* **Collected data**:
-- ==== Sys2Proof/Certificates/Slice0/Obligations.lean ====
section
/-! DEFINITION. The statements about the model. -/

open Sys2Proof Sys2Proof.Machine

/-- Slot writes, acceptance, range locks, staging admission, a fragment list's read and a command's completion have the effect their rules give and complete. -/
def Obligations.IntakeAndLocksComplete : Prop :=
  -- SLOT_WRITE: with the link in CXL mode, a whole 64-byte write with a right CHK to the empty slot of an existing queue latches the packet as HELD, and nothing else changes.
  (∀ (s : State) (q : Nat) (x : Queue) (b : List Byte),
    q < 0x100000 → queueAt s q = some x → x.deleting = none → (q = 0 → s.tsk.ring0En = true) → slotHeld s q = false →
    b.length = 64 → chkOk b = true → s.hst.mode = 2 → s.hst.ioHeld = false → s.pwr.linkPm ≠ 2 →
    s.flt.containing.contains islHost = false →
    exec (.slotWrite (64 * q) b true false true) s =
      .next { s with tsk := { s.tsk with held := s.tsk.held ++ [(q, parsePacket b)] } }) ∧
  -- SLOT_WRITE: a write to a slot that holds a packet overruns it: the held packet stays, TSK_OVERRUNS counts, and TSK_OVERRUN_LASTQ names the queue.
  (∀ (s : State) (q : Nat) (x : Queue) (b : List Byte),
    q < 0x100000 → queueAt s q = some x → x.deleting = none → (q = 0 → s.tsk.ring0En = true) → slotHeld s q = true →
    b.length = 64 → s.hst.mode = 2 → s.hst.ioHeld = false → s.pwr.linkPm ≠ 2 →
    s.flt.containing.contains islHost = false →
    ∃ t, exec (.slotWrite (64 * q) b true false true) s = .next t ∧ t.tsk.held = s.tsk.held ∧
      t.tsk.overruns = satInc s.tsk.overruns ∧ t.tsk.overrunLastQ = q ∧ ChangesOnly [.tsk] s t) ∧
  -- INTAKE_ACCEPT: with the intake open and a tag free, the packet latched first among queues below their limit is accepted: a command with it holds the tag and the next acceptance sequence number, its slot is EMPTY, and no other slot newly holds a packet.
  (∀ (s : State) (q tag : Nat) (p : Packet),
    intakeOpen s = true → s.glb.fpHeld = none → nextTag s = some tag → nextHeld s = some (q, p) →
    ∃ t, exec .intakeAccept s = .next t ∧ t.tsk.nextSeq = s.tsk.nextSeq + 1 ∧ t.tsk.accepted = wrapInc s.tsk.accepted ∧
      (∃ o ∈ t.tsk.ops, o.tag = tag ∧ o.seq = s.tsk.nextSeq ∧ o.src = .queue q ∧ o.pkt = p) ∧
      slotHeld t q = false ∧ (∀ h ∈ t.tsk.held, h ∈ s.tsk.held)) ∧
  -- LOCK_GRANT: a waiting lock that no earlier conflicting entry stands before is granted, and its command goes on.
  (∀ (s : State) (tag : Nat) (o : Op) (l : Lock),
    findOp s tag = some o → s.tsk.locks.find? (fun l => l.tag == tag && !l.granted) = some l → o.stage = .waitLock →
    grantable s l = true → (mget s.med.volumes o.pkt.vol).map (fun v => v.gen) = o.volGen →
    exec (.lockGrant tag) s = .next { s with tsk := { s.tsk with
      locks := s.tsk.locks.map (fun m => if m.tag = tag then { m with granted := true } else m),
      ops := s.tsk.ops.map (fun x => if x.tag = tag then { x with stage := afterLock o } else x) } }) ∧
  -- LOCK_ENTRY_FREE: the earliest-accepted command that waits for a table entry takes a free one.
  (∀ (s : State) (o : Op) (l : Lock),
    s.tsk.locks.length < 16384 → s.tsk.ops.find? (fun o => o.stage == .waitEntry) = some o → lockEntry o = some l →
    exec .lockEntryFree s = .next { s with tsk := { s.tsk with
      locks := s.tsk.locks ++ [l],
      ops := s.tsk.ops.map (fun x => if x.tag = o.tag then { x with stage := .waitLock } else x) } }) ∧
  -- STAGING_ADMIT: the earliest-accepted write that waits for room is admitted once there is room.
  (∀ (s : State) (o : Op),
    s.tsk.ops.find? (fun o => o.waitStaging) = some o → hasRoom s o.pkt = true →
    exec .stagingAdmit s = .next { s with tsk := { s.tsk with
      ops := s.tsk.ops.map (fun x => if x.tag = o.tag then { x with waitStaging := false, aux := 1 } else x) } }) ∧
  -- FRAGMENT_LIST_READ: the list is read from DPTR over CXL.cache; a list whose lengths add up to DLEN is taken, and the command goes on.
  (∀ (s : State) (tag : Nat) (o : Op) (b : List Byte) (l : List (Nat × Nat)),
    findOp s tag = some o → o.stage = .waitFrags → entryUp s = true → (o.pkt.opc = 0x0603 → o.aux ≠ 0) →
    parseFrags 4096 b = some l → fragSum l = o.pkt.dlen →
    exec (.fragmentListRead tag (.data b)) s = .next { s with
      hst := { s.hst with bus := .rdShared o.pkt.dptr :: s.hst.bus },
      tsk := { s.tsk with ops := s.tsk.ops.map (fun x => if x.tag = tag then { x with frags := l, stage := .ready } else x) } }) ∧
  -- COMMAND_COMPLETE: a queue command whose final reply is known (for a WRITE, SUCCESS) is completed, and its reply entry waits at its queue's ring; besides the command tracker, only the granules it held in device bias change.
  (∀ (s : State) (tag : Nat) (o : Op) (r : Reply) (x : Ring),
    findOp s tag = some o → o.stage = .finished → o.reply = some r → fromFootpath o = false → o.discard = false →
    (o.pkt.opc = 0x0402 → r.status = stSuccess) → mget s.tsk.rings o.ring = some x →
    ∃ t, exec (.commandComplete tag) s = .next t ∧
      t.tsk.rings = mmod s.tsk.rings o.ring (fun x => { x with waiting := x.waiting ++
        [{ entry := entryOf o r, tag := o.tag, after := o.after }] }) ∧
      (findOp t tag).map (fun o => o.stage) = some .completed ∧ ChangesOnly [.tsk, .hst] s t)
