theorem bandRead_fr (s : State) (band : Option Nat) : ChangesOnly [.med] s (bandRead s band) := by
  unfold bandRead
  try dsimp only
  split
  · refine ChangesOnly.step (upMed_fr _ _) (by decide) ?_
    exact ChangesOnly.refl _ _
  · exact ChangesOnly.refl _ _

theorem endInst_fr (s : State) (run : Nat) (k : Nat) : ChangesOnly [.med, .kite, .sec] s (endInst s run k) := by
  unfold endInst
  try dsimp only
  split
  · exact ChangesOnly.refl _ _
  · refine ChangesOnly.ite ?_ ?_
    · exact ChangesOnly.refl _ _
    · refine ChangesOnly.step (upKite_fr _ _) (by decide) ?_
      refine ChangesOnly.step (modInst_fr _ _ _ _) (by decide) ?_
      refine ChangesOnly.foldl (fun _ _ => ?_) ?_
      · refine ChangesOnly.step (bandRead_fr _ _) (by decide) ?_
        exact ChangesOnly.refl _ _
      · refine ChangesOnly.ite ?_ ?_
        · split
          · refine ChangesOnly.step (modCore_fr _ _ _) (by decide) ?_
            exact ChangesOnly.refl _ _
          · exact ChangesOnly.refl _ _
        · refine ChangesOnly.step (upSec_fr _ _) (by decide) ?_
          split
          · refine ChangesOnly.step (modCore_fr _ _ _) (by decide) ?_
            exact ChangesOnly.refl _ _
          · exact ChangesOnly.refl _ _

theorem endRun_fr (s : State) (tag : Nat) (r : Machine.Reply) : ChangesOnly [.med, .kite, .sec] s (endRun s tag r) := by
  unfold endRun
  try dsimp only
  split
  · exact ChangesOnly.refl _ _
  · refine ChangesOnly.ite ?_ ?_
    · exact ChangesOnly.refl _ _
    · refine ChangesOnly.step (upKite_fr _ _) (by decide) ?_
      refine ChangesOnly.foldl (fun _ _ => ?_) ?_
      · refine ChangesOnly.step (endInst_fr _ _ _) (by decide) ?_
        exact ChangesOnly.refl _ _
      · refine ChangesOnly.step (modRun_fr _ _ _) (by decide) ?_
        refine ChangesOnly.foldl (fun _ _ => ?_) ?_
        · refine ChangesOnly.step (bandRead_fr _ _) (by decide) ?_
          exact ChangesOnly.refl _ _
        · exact ChangesOnly.refl _ _

theorem dataTake_fr (s : State) (i : Instance) (a n : Nat) : Opt2Frame [.free] s (dataTake s i a n) := by
  intro b t h
  unfold dataTake at h
  cases e : dataRead s i a n with
  | none => simp [e] at h
  | some d =>
    simp only [e, Option.map_some, Option.some.injEq, Prod.mk.injEq] at h
    rw [← h.2]
    exact ChangesOnly.set_free (by decide) (ChangesOnly.refl _ _)

theorem dataWrite_fr (s : State) (i : Machine.Instance) (a : Nat) (b : List Byte) : OptFrame [.kite] s (dataWrite s i a b) := by
  unfold dataWrite
  try dsimp only
  split
  · refine OptFrame.some ?_
    refine ChangesOnly.step (modInst_fr _ _ _ _) (by decide) ?_
    exact ChangesOnly.refl _ _
  · refine OptFrame.some ?_
    refine ChangesOnly.step (modCluster_fr _ _ _) (by decide) ?_
    exact ChangesOnly.refl _ _
  · exact OptFrame.none

theorem sourceNow_fr (s : State) (i : Machine.Instance) (a : Nat) (b : List Byte) : ChangesOnly [.free] s (sourceNow s i a b).2 := by
  unfold sourceNow
  try dsimp only
  split
  · refine ChangesOnly.ite2 ?_ ?_
    · try dsimp only
      exact ChangesOnly.refl _ _
    · try dsimp only
      refine ChangesOnly.step (freeBytes_fr _ _) (by decide) ?_
      exact ChangesOnly.refl _ _
  · refine ChangesOnly.step (freeBytes_fr _ _) (by decide) ?_
    exact ChangesOnly.refl _ _
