-- ==== Sys2Proof/Laws/FrameAdmin.lean ====
section
/-! SUPPORT. Frames of the administration, firmware and volume commands. -/

namespace Sys2Proof.Machine
open Sys2Proof

/-! ### Firmware -/

theorem recoveryDownload_fr (s : State) (off : Nat) (d : List Byte) : ChangesOnly [.glb] s (recoveryDownload s off d) := by
  unfold recoveryDownload
  try dsimp only
  refine ChangesOnly.step (upGlb_fr _ _) (by decide) ?_
  exact ChangesOnly.refl _ _

theorem stageDownload_fr (s : State) (target : Nat) (off : Nat) (d : List Byte) : ChangesOnly [.glb] s (stageDownload s target off d) := by
  unfold stageDownload
  try dsimp only
  refine ChangesOnly.step (upGlb_fr _ _) (by decide) ?_
  exact ChangesOnly.refl _ _

theorem execFwDownload_fr (tag : Nat) (host : HostRead) (s : State) : OutFrame [.glb, .tsk] s (execFwDownload tag host s) := by
  unfold execFwDownload
  try dsimp only
  split
  · refine OutFrame.next ?_
    exact ChangesOnly.refl _ _
  · split
    · refine OutFrame.next ?_
      exact ChangesOnly.refl _ _
    · refine OutFrame.next ?_
      refine ChangesOnly.step (finish_fr _ _ _) (by decide) ?_
      exact ChangesOnly.refl _ _
    · refine OutFrame.next ?_
      refine ChangesOnly.step (finish_fr _ _ _) (by decide) ?_
      refine ChangesOnly.ite ?_ ?_
      · refine ChangesOnly.step (recoveryDownload_fr _ _ _) (by decide) ?_
        exact ChangesOnly.refl _ _
      · refine ChangesOnly.step (stageDownload_fr _ _ _ _) (by decide) ?_
        exact ChangesOnly.refl _ _

theorem recoveryActivate_fr (s : State) (o : Machine.Op) : ChangesOnly [.glb, .tsk] s (recoveryActivate s o) := by
  unfold recoveryActivate
  try dsimp only
  refine ChangesOnly.ite ?_ ?_
  · refine ChangesOnly.step (finish_fr _ _ _) (by decide) ?_
    exact ChangesOnly.refl _ _
  · refine ChangesOnly.ite ?_ ?_
    · refine ChangesOnly.step (finish_fr _ _ _) (by decide) ?_
      exact ChangesOnly.refl _ _
    · refine ChangesOnly.step (finish_fr _ _ _) (by decide) ?_
      refine ChangesOnly.step (upGlb_fr _ _) (by decide) ?_
      exact ChangesOnly.refl _ _

theorem startProgram_fr (s : State) (golden : Bool) : ChangesOnly [.glb] s (startProgram s golden) := by
  unfold startProgram
  try dsimp only
  refine ChangesOnly.step (upGlb_fr _ _) (by decide) ?_
  exact ChangesOnly.refl _ _

theorem programSlot_fr (s : State) (golden : Bool) (readBack : Bool) : ChangesOnly [.glb] s (programSlot s golden readBack) := by
  unfold programSlot
  try dsimp only
  refine ChangesOnly.step (upGlb_fr _ _) (by decide) ?_
  exact ChangesOnly.refl _ _

theorem endActivate_fr (s : State) (o : Machine.Op) (nor : Bool) : ChangesOnly [.glb, .tsk] s (endActivate s o nor) := by
  unfold endActivate
  try dsimp only
  refine ChangesOnly.ite ?_ ?_
  · refine ChangesOnly.step (finish_fr _ _ _) (by decide) ?_
    refine ChangesOnly.step (programSlot_fr _ _ _) (by decide) ?_
    exact ChangesOnly.refl _ _
  · refine ChangesOnly.ite ?_ ?_
    · refine ChangesOnly.step (finish_fr _ _ _) (by decide) ?_
      refine ChangesOnly.step (upGlb_fr _ _) (by decide) ?_
      refine ChangesOnly.step (upGlb_fr _ _) (by decide) ?_
      refine ChangesOnly.step (programSlot_fr _ _ _) (by decide) ?_
      exact ChangesOnly.refl _ _
    · refine ChangesOnly.step (finish_fr _ _ _) (by decide) ?_
      refine ChangesOnly.step (upGlb_fr _ _) (by decide) ?_
      refine ChangesOnly.step (upGlb_fr _ _) (by decide) ?_
      refine ChangesOnly.step (programSlot_fr _ _ _) (by decide) ?_
      exact ChangesOnly.refl _ _

theorem execFwActivate_fr (tag : Nat) (nor : Bool) (s : State) : OutFrame [.glb, .tsk] s (execFwActivate tag nor s) := by
  unfold execFwActivate
  try dsimp only
  split
  · refine OutFrame.next ?_
    exact ChangesOnly.refl _ _
  · refine OutFrame.ite ?_ ?_
    · refine OutFrame.next ?_
      refine ChangesOnly.step (endActivate_fr _ _ _) (by decide) ?_
      exact ChangesOnly.refl _ _
    · refine OutFrame.ite ?_ ?_
      · refine OutFrame.next ?_
        refine ChangesOnly.step (recoveryActivate_fr _ _) (by decide) ?_
        exact ChangesOnly.refl _ _
      · refine OutFrame.ite ?_ ?_
        · refine OutFrame.next ?_
          refine ChangesOnly.step (finish_fr _ _ _) (by decide) ?_
          exact ChangesOnly.refl _ _
        · refine OutFrame.ite ?_ ?_
          · refine OutFrame.next ?_
            refine ChangesOnly.step (finish_fr _ _ _) (by decide) ?_
            exact ChangesOnly.refl _ _
          · refine OutFrame.ite ?_ ?_
            · refine OutFrame.next ?_
              refine ChangesOnly.step (finish_fr _ _ _) (by decide) ?_
              exact ChangesOnly.refl _ _
            · refine OutFrame.ite ?_ ?_
              · refine OutFrame.next ?_
                exact ChangesOnly.refl _ _
              · refine OutFrame.next ?_
                refine ChangesOnly.step (running_fr _ _) (by decide) ?_
                refine ChangesOnly.step (startProgram_fr _ _) (by decide) ?_
                exact ChangesOnly.refl _ _

theorem execActivationReset_fr (s : State) : OutFrame [.pwr, .flt, .glb, .hst, .tsk, .med, .drc, .kite, .way, .cmp, .sec, .hlt, .pair, .mesh, .hostMem, .arena, .free] s (execActivationReset s) := by
  unfold execActivationReset
  try dsimp only
  split
  · refine OutFrame.next ?_
    exact ChangesOnly.refl _ _
  · refine OutFrame.ite ?_ ?_
    · refine OutFrame.next ?_
      exact ChangesOnly.refl _ _
    · refine OutFrame.next ?_
      refine ChangesOnly.step (beginReset_fr _ _) (by decide) ?_
      refine ChangesOnly.step (upGlb_fr _ _) (by decide) ?_
      exact ChangesOnly.refl _ _


/-! ### Admin -/

theorem execIdentify_fr (tag : Nat) (s : State) : OutFrame [.hst, .tsk, .hostMem] s (execIdentify tag s) := by
  unfold execIdentify
  try dsimp only
  split
  · refine OutFrame.next ?_
    exact ChangesOnly.refl _ _
  · refine OutFrame.ite ?_ ?_
    · refine OutFrame.next ?_
      exact ChangesOnly.refl _ _
    · refine OutFrame.ite ?_ ?_
      · refine OutFrame.next ?_
        refine ChangesOnly.step (finish_fr _ _ _) (by decide) ?_
        refine ChangesOnly.step (deliver_fr _ _ _ _) (by decide) ?_
        exact ChangesOnly.refl _ _
      · refine OutFrame.next ?_
        refine ChangesOnly.step (finish_fr _ _ _) (by decide) ?_
        refine ChangesOnly.step (deliver_fr _ _ _ _) (by decide) ?_
        exact ChangesOnly.refl _ _

theorem execGetLog_fr (tag : Nat) (s : State) : OutFrame [.hst, .tsk, .hostMem] s (execGetLog tag s) := by
  unfold execGetLog
  try dsimp only
  split
  · refine OutFrame.next ?_
    exact ChangesOnly.refl _ _
  · refine OutFrame.ite ?_ ?_
    · refine OutFrame.next ?_
      exact ChangesOnly.refl _ _
    · refine OutFrame.next ?_
      refine ChangesOnly.step (finish_fr _ _ _) (by decide) ?_
      refine ChangesOnly.step (deliver_fr _ _ _ _) (by decide) ?_
      exact ChangesOnly.refl _ _

theorem execSetFeature_fr (tag : Nat) (s : State) : OutFrame [.glb, .tsk] s (execSetFeature tag s) := by
  unfold execSetFeature
  try dsimp only
  split
  · refine OutFrame.next ?_
    exact ChangesOnly.refl _ _
  · refine OutFrame.ite ?_ ?_
    · refine OutFrame.next ?_
      exact ChangesOnly.refl _ _
    · refine OutFrame.next ?_
      refine ChangesOnly.step (finish_fr _ _ _) (by decide) ?_
      refine ChangesOnly.step (upGlb_fr _ _) (by decide) ?_
      exact ChangesOnly.refl _ _

theorem execGetFeature_fr (tag : Nat) (s : State) : OutFrame [.tsk] s (execGetFeature tag s) := by
  unfold execGetFeature
  try dsimp only
  split
  · refine OutFrame.next ?_
    exact ChangesOnly.refl _ _
  · refine OutFrame.next ?_
    refine ChangesOnly.step (finish_fr _ _ _) (by decide) ?_
    exact ChangesOnly.refl _ _

theorem execQueueCreate_fr (tag : Nat) (s : State) : OutFrame [.tsk] s (execQueueCreate tag s) := by
  unfold execQueueCreate
  try dsimp only
  split
  · refine OutFrame.next ?_
    exact ChangesOnly.refl _ _
  · split
    · refine OutFrame.next ?_
      refine ChangesOnly.step (finish_fr _ _ _) (by decide) ?_
      exact ChangesOnly.refl _ _
    · refine OutFrame.next ?_
      refine ChangesOnly.step (finish_fr _ _ _) (by decide) ?_
      refine ChangesOnly.step (upTsk_fr _ _) (by decide) ?_
      exact ChangesOnly.refl _ _

theorem execQueueDelete_fr (tag : Nat) (s : State) : OutFrame [.tsk] s (execQueueDelete tag s) := by
  unfold execQueueDelete
  try dsimp only
  split
  · refine OutFrame.next ?_
    exact ChangesOnly.refl _ _
  · refine OutFrame.ite ?_ ?_
    · refine OutFrame.next ?_
      refine ChangesOnly.step (running_fr _ _) (by decide) ?_
      exact ChangesOnly.refl _ _
    · refine OutFrame.next ?_
      refine ChangesOnly.step (finish_fr _ _ _) (by decide) ?_
      refine ChangesOnly.step (upTsk_fr _ _) (by decide) ?_
      exact ChangesOnly.refl _ _

theorem execRingCreate_fr (tag : Nat) (s : State) : OutFrame [.tsk] s (execRingCreate tag s) := by
  unfold execRingCreate
  try dsimp only
  split
  · refine OutFrame.next ?_
    exact ChangesOnly.refl _ _
  · split
    · refine OutFrame.next ?_
      refine ChangesOnly.step (finish_fr _ _ _) (by decide) ?_
      exact ChangesOnly.refl _ _
    · refine OutFrame.next ?_
      refine ChangesOnly.step (finish_fr _ _ _) (by decide) ?_
      refine ChangesOnly.step (upTsk_fr _ _) (by decide) ?_
      exact ChangesOnly.refl _ _

theorem execRingDelete_fr (tag : Nat) (s : State) : OutFrame [.tsk] s (execRingDelete tag s) := by
  unfold execRingDelete
  try dsimp only
  split
  · refine OutFrame.next ?_
    exact ChangesOnly.refl _ _
  · split
    · refine OutFrame.next ?_
      refine ChangesOnly.step (finish_fr _ _ _) (by decide) ?_
      exact ChangesOnly.refl _ _
    · refine OutFrame.ite ?_ ?_
      · refine OutFrame.next ?_
        refine ChangesOnly.step (running_fr _ _) (by decide) ?_
        exact ChangesOnly.refl _ _
      · refine OutFrame.next ?_
        refine ChangesOnly.step (finish_fr _ _ _) (by decide) ?_
        refine ChangesOnly.step (upTsk_fr _ _) (by decide) ?_
        exact ChangesOnly.refl _ _

theorem execQueueQuery_fr (tag : Nat) (s : State) : OutFrame [.tsk] s (execQueueQuery tag s) := by
  unfold execQueueQuery
  try dsimp only
  split
  · refine OutFrame.next ?_
    exact ChangesOnly.refl _ _
  · split
    · refine OutFrame.next ?_
      refine ChangesOnly.step (finish_fr _ _ _) (by decide) ?_
      exact ChangesOnly.refl _ _
    · refine OutFrame.next ?_
      refine ChangesOnly.step (finish_fr _ _ _) (by decide) ?_
      exact ChangesOnly.refl _ _


/-! ### PairOps -/

theorem pairLog_fr (s : State) (event : Nat) (slot : Nat) (value : Nat) : ChangesOnly [.pair] s (pairLog s event slot value) := by
  unfold pairLog
  try dsimp only
  refine ChangesOnly.step (upPair_fr _ _) (by decide) ?_
  exact ChangesOnly.refl _ _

* **Task**:
Word for word, restate the lines above from the line containing "s.tsk.ops.find? (fun o => o.waitStaging)" through the line containing "x with waitStaging", with both included and nothing else.

* **Result**:
    s.tsk.ops.find? (fun o => o.waitStaging) = some o → hasRoom s o.pkt = true →
    exec .stagingAdmit s = .next { s with tsk := { s.tsk with
      ops := s.tsk.ops.map (fun x => if x.tag = o.tag then { x with waitStaging := false, aux := 1 } else x) } }) ∧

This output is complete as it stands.